The problem
The vast amount of data on life's biodiversity that scientists collect across the globe becomes truly powerful only when data from all the different sources can be integrated, queried, and aggregated with precision by machines. However, the by far most common way to link organismal data, using taxon names based in Linnaean nomenclature, is fundamentally fraught. The semantics of a Linnaean name, crucial to determine the organisms it does and does not refer to, change over time, are applied inconsistently, and most importantly, are unavailable to machines.
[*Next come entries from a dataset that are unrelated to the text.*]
/-- How a message travels: its header fields and payload in the 640 bits of its flits (R180, R181), the mask and data flits of partial accesses
  (R183), and the link CRC that the receiver checks (R185). -/
def Obligations.FlitLayout : Prop :=
  -- a single or mask flit carries each field of the header at its bits
  (∀ (m : CMsg) (form : Nat), m.ok = true → form < 4 → form ≠ 2 → flitField (flitWord m form) 4 2 = form ∧ flitField (flitWord m form) 6 4 = m.part ∧
    flitField (flitWord m form) 10 3 = m.src.pkg ∧ flitField (flitWord m form) 13 8 = m.src.unit ∧ flitField (flitWord m form) 21 3 = m.dst.pkg ∧
    flitField (flitWord m form) 24 8 = m.dst.unit ∧ flitField (flitWord m form) 32 12 = m.txn ∧ flitField (flitWord m form) 44 6 = opcodeOf m.op ∧
    flitField (flitWord m form) 50 46 = m.line) ∧
  -- CLASS and OPCODE name the operation
  (∀ (m n : CMsg) (f g : Nat), f < 4 → f ≠ 2 → g < 4 → g ≠ 2 → flitField (flitWord m f) 0 3 = flitField (flitWord n g) 0 3 → flitField
    (flitWord m f) 44 6 = flitField (flitWord n g) 44 6 → m.op = n.op) ∧
  -- a partial write is a mask flit and a data flit: the mask, then the header without opcode and address
  (∀ (m : CMsg), partialWrite m = true → formsOf m = [1, 2] ∧ flitField (flitWord m 1) 96 512 = m.mask.toNat ∧ flitField (flitWord m 2) 0 4 =
    flitField (flitWord m 1) 0 4 ∧ flitField (flitWord m 2) 4 2 = 2 ∧ flitField (flitWord m 2) 6 38 = flitField (flitWord m 1) 6 38 ∧ flitField
    (flitWord m 2) 44 52 = 0) ∧
  -- the data flit of a partial write holds the masked bytes among zeros
  (∀ (m : CMsg) (i : Nat), partialWrite m = true → i < 64 → flitField (flitWord m 2) (96 + 8 * i) 8 = if m.mask.getLsbD i then lineByte m.data i
    else 0) ∧
  -- a partial read is a mask flit alone
  (∀ (m : CMsg), partialRead m = true → formsOf m = [3] ∧ flitField (flitWord m 3) 96 512 = m.mask.toNat) ∧
  -- a line and its header travel as one flit: byte i of the line at bits 96 + 8i
  (∀ (m : CMsg) (i : Nat), i < 64 → m.op ∈ [COp.dataS, .dataE, .dataM, .dataO, .dataUc, .snpData, .wbDirty] → formsOf m = [0] ∧ flitField (flitWord
    m 0) (96 + 8 * i) 8 = lineByte m.data i) ∧
  -- the receiver finds the CRC over bits 607:0 in bits 639:608
  (∀ (m : CMsg) (form : Nat), flitGood (flitWord m form) = true ∧ flitField (flitWord m form) 608 32 = (flitCrc (flitBody m form)).toNat)

/-- R240: the DRAM fields of a channel-local line. Bit 0 is the subchannel, the package rank the most significant field, by division; and where
  the channel's capacity is that of the geometry, two lines of it never name one location. The geometry of a device is the model's (PRESUMED,
  log entry 87). -/
def Obligations.DramLocations : Prop :=
  -- the subchannel, the column and the rank
  (∀ (s : State) (c : Chan) (l : Nat), (s.dramLoc c l).subch = l % 2 ∧ (s.rankLines c ≠ 0 → (s.dramLoc c l).rank = l / s.rankLines c) ∧ (s.dramLoc c
    l).col < 2 ^ 7 ∧ (s.dramLoc c l).bankGroup < 8 ∧ (s.dramLoc c l).bank < 4 ∧ (s.dramLoc c l).row < s.rowsOf c ∧ (s.dramLoc c l).die < s.diesOf
    c) ∧
  -- no two lines at one location
  (∀ (s : State) (c : Chan) (l k : Nat), s.rankLines c = 2 ^ 13 * (s.rowsOf c * s.diesOf c) → s.dramLoc c l = s.dramLoc c k → l = k)
end

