@[simp] theorem State.setReg_beat (off : Nat) (w : Word) : (s.setReg off w).beat = s.beat := rfl
@[simp] theorem State.setReg_boot (off : Nat) (w : Word) : (s.setReg off w).boot = s.boot := rfl
@[simp] theorem State.setReg_cores (off : Nat) (w : Word) : (s.setReg off w).cores = s.cores := rfl
@[simp] theorem State.setReg_cache (off : Nat) (w : Word) : (s.setReg off w).cache = s.cache := rfl
@[simp] theorem State.setReg_xlat (off : Nat) (w : Word) : (s.setReg off w).xlat = s.xlat := rfl
@[simp] theorem State.setReg_fab (off : Nat) (w : Word) : (s.setReg off w).fab = s.fab := rfl
@[simp] theorem State.setReg_home (off : Nat) (w : Word) : (s.setReg off w).home = s.home := rfl
@[simp] theorem State.setReg_dram (off : Nat) (w : Word) : (s.setReg off w).dram = s.dram := rfl
@[simp] theorem State.setReg_links (off : Nat) (w : Word) : (s.setReg off w).links = s.links := rfl
@[simp] theorem State.setReg_sec (off : Nat) (w : Word) : (s.setReg off w).sec = s.sec := rfl
@[simp] theorem State.setReg_crypto (off : Nat) (w : Word) : (s.setReg off w).crypto = s.crypto := rfl
@[simp] theorem State.setReg_pcie (off : Nat) (w : Word) : (s.setReg off w).pcie = s.pcie := rfl
@[simp] theorem State.setReg_pwr (off : Nat) (w : Word) : (s.setReg off w).pwr = s.pwr := rfl
@[simp] theorem State.setReg_err (off : Nat) (w : Word) : (s.setReg off w).err = s.err := rfl
@[simp] theorem State.setReg_sent (off : Nat) (w : Word) : (s.setReg off w).sent = s.sent := rfl
@[simp] theorem State.setReg_flits (off : Nat) (w : Word) : (s.setReg off w).flits = s.flits := rfl
@[simp] theorem State.setReg_freeCtr (off : Nat) (w : Word) : (s.setReg off w).freeCtr = s.freeCtr := rfl
@[simp] theorem State.setReg_pending (off : Nat) (w : Word) : (s.setReg off w).pending = s.pending := rfl

@[simp] theorem State.setF_beat (off : Nat) (fl : Fld) (v : Nat) : (s.setF off fl v).beat = s.beat := rfl
@[simp] theorem State.setF_boot (off : Nat) (fl : Fld) (v : Nat) : (s.setF off fl v).boot = s.boot := rfl
@[simp] theorem State.setF_cores (off : Nat) (fl : Fld) (v : Nat) : (s.setF off fl v).cores = s.cores := rfl
@[simp] theorem State.setF_cache (off : Nat) (fl : Fld) (v : Nat) : (s.setF off fl v).cache = s.cache := rfl
@[simp] theorem State.setF_xlat (off : Nat) (fl : Fld) (v : Nat) : (s.setF off fl v).xlat = s.xlat := rfl
@[simp] theorem State.setF_fab (off : Nat) (fl : Fld) (v : Nat) : (s.setF off fl v).fab = s.fab := rfl
@[simp] theorem State.setF_home (off : Nat) (fl : Fld) (v : Nat) : (s.setF off fl v).home = s.home := rfl
@[simp] theorem State.setF_dram (off : Nat) (fl : Fld) (v : Nat) : (s.setF off fl v).dram = s.dram := rfl
@[simp] theorem State.setF_links (off : Nat) (fl : Fld) (v : Nat) : (s.setF off fl v).links = s.links := rfl
@[simp] theorem State.setF_sec (off : Nat) (fl : Fld) (v : Nat) : (s.setF off fl v).sec = s.sec := rfl
@[simp] theorem State.setF_crypto (off : Nat) (fl : Fld) (v : Nat) : (s.setF off fl v).crypto = s.crypto := rfl
@[simp] theorem State.setF_pcie (off : Nat) (fl : Fld) (v : Nat) : (s.setF off fl v).pcie = s.pcie := rfl
@[simp] theorem State.setF_pwr (off : Nat) (fl : Fld) (v : Nat) : (s.setF off fl v).pwr = s.pwr := rfl
@[simp] theorem State.setF_err (off : Nat) (fl : Fld) (v : Nat) : (s.setF off fl v).err = s.err := rfl
@[simp] theorem State.setF_sent (off : Nat) (fl : Fld) (v : Nat) : (s.setF off fl v).sent = s.sent := rfl
@[simp] theorem State.setF_flits (off : Nat) (fl : Fld) (v : Nat) : (s.setF off fl v).flits = s.flits := rfl
@[simp] theorem State.setF_freeCtr (off : Nat) (fl : Fld) (v : Nat) : (s.setF off fl v).freeCtr = s.freeCtr := rfl
@[simp] theorem State.setF_pending (off : Nat) (fl : Fld) (v : Nat) : (s.setF off fl v).pending = s.pending := rfl

@[simp] theorem State.send_regs (m : Msg) : (s.send m).regs = s.regs := rfl
@[simp] theorem State.send_beat (m : Msg) : (s.send m).beat = s.beat := rfl
@[simp] theorem State.send_boot (m : Msg) : (s.send m).boot = s.boot := rfl
@[simp] theorem State.send_cores (m : Msg) : (s.send m).cores = s.cores := rfl
@[simp] theorem State.send_cache (m : Msg) : (s.send m).cache = s.cache := rfl
@[simp] theorem State.send_xlat (m : Msg) : (s.send m).xlat = s.xlat := rfl
@[simp] theorem State.send_fab (m : Msg) : (s.send m).fab = s.fab := rfl
@[simp] theorem State.send_home (m : Msg) : (s.send m).home = s.home := rfl
@[simp] theorem State.send_dram (m : Msg) : (s.send m).dram = s.dram := rfl
@[simp] theorem State.send_links (m : Msg) : (s.send m).links = s.links := rfl
@[simp] theorem State.send_sec (m : Msg) : (s.send m).sec = s.sec := rfl
@[simp] theorem State.send_crypto (m : Msg) : (s.send m).crypto = s.crypto := rfl
@[simp] theorem State.send_pcie (m : Msg) : (s.send m).pcie = s.pcie := rfl
@[simp] theorem State.send_pwr (m : Msg) : (s.send m).pwr = s.pwr := rfl
@[simp] theorem State.send_err (m : Msg) : (s.send m).err = s.err := rfl
@[simp] theorem State.send_sent (m : Msg) : (s.send m).sent = s.sent ++ [m] := rfl
@[simp] theorem State.send_flits (m : Msg) : (s.send m).flits = s.flits := rfl
@[simp] theorem State.send_freeCtr (m : Msg) : (s.send m).freeCtr = s.freeCtr := rfl
@[simp] theorem State.send_pending (m : Msg) : (s.send m).pending = s.pending := rfl
@[simp] theorem State.send_reg (m : Msg) (k : Nat) : (s.send m).reg k = s.reg k := rfl
@[simp] theorem State.send_f (m : Msg) (k : Nat) (fl : Fld) : (s.send m).f k fl = s.f k fl := rfl

@[simp] theorem State.take_regs (m : Msg) : (s.take m).regs = s.regs := rfl
@[simp] theorem State.take_beat (m : Msg) : (s.take m).beat = s.beat := rfl
@[simp] theorem State.take_boot (m : Msg) : (s.take m).boot = s.boot := rfl
@[simp] theorem State.take_cores (m : Msg) : (s.take m).cores = s.cores := rfl
@[simp] theorem State.take_cache (m : Msg) : (s.take m).cache = s.cache := rfl
@[simp] theorem State.take_xlat (m : Msg) : (s.take m).xlat = s.xlat := rfl
@[simp] theorem State.take_fab (m : Msg) : (s.take m).fab = s.fab := rfl
@[simp] theorem State.take_home (m : Msg) : (s.take m).home = s.home := rfl
@[simp] theorem State.take_dram (m : Msg) : (s.take m).dram = s.dram := rfl
@[simp] theorem State.take_links (m : Msg) : (s.take m).links = s.links := rfl
@[simp] theorem State.take_sec (m : Msg) : (s.take m).sec = s.sec := rfl
@[simp] theorem State.take_crypto (m : Msg) : (s.take m).crypto = s.crypto := rfl
@[simp] theorem State.take_pcie (m : Msg) : (s.take m).pcie = s.pcie := rfl
@[simp] theorem State.take_pwr (m : Msg) : (s.take m).pwr = s.pwr := rfl
@[simp] theorem State.take_err (m : Msg) : (s.take m).err = s.err := rfl
@[simp] theorem State.take_sent (m : Msg) : (s.take m).sent = s.sent.erase m := rfl
@[simp] theorem State.take_flits (m : Msg) : (s.take m).flits = s.flits.filter fun f => Msg.coh f.msg != m := rfl
@[simp] theorem State.take_freeCtr (m : Msg) : (s.take m).freeCtr = s.freeCtr := rfl
@[simp] theorem State.take_pending (m : Msg) : (s.take m).pending = s.pending := rfl
@[simp] theorem State.take_reg (m : Msg) (k : Nat) : (s.take m).reg k = s.reg k := rfl
@[simp] theorem State.take_f (m : Msg) (k : Nat) (fl : Fld) : (s.take m).f k fl = s.f k fl := rfl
And the explosion of molecular data has uncovered many groups, not only microbial, that do not and may never have a Linnaean name.
Our approach
We use ontologies and OWL (a formal ontology language developed by the W3C) to enable users to create definitions with precise, unambiguous, and fully computable semantics for any organismal clade. We call such definitions phyloreferences, in analogy to georeferences, which have enabled countless geo-enabled applications. We employ machine reasoners to determine which elements in a phylogeny match a phyloreference.
What we do
We are developing the OWL ontologies, OWL data models, and tooling infrastructure needed to put our approach into practice, and to validate that it works correctly and scalably. We will also develop web applications that allow users to create, find, and reuse phyloreferences, and to apply them to phylogenies both small and Tree of Life-scale, for the purpose of integrating biodiversity data of interest. To accomplish this, we will be working with other biodiversity e-Science projects (including Open Tree of Life and the Encyclopedia of Life) as well as large organismal research collaborations.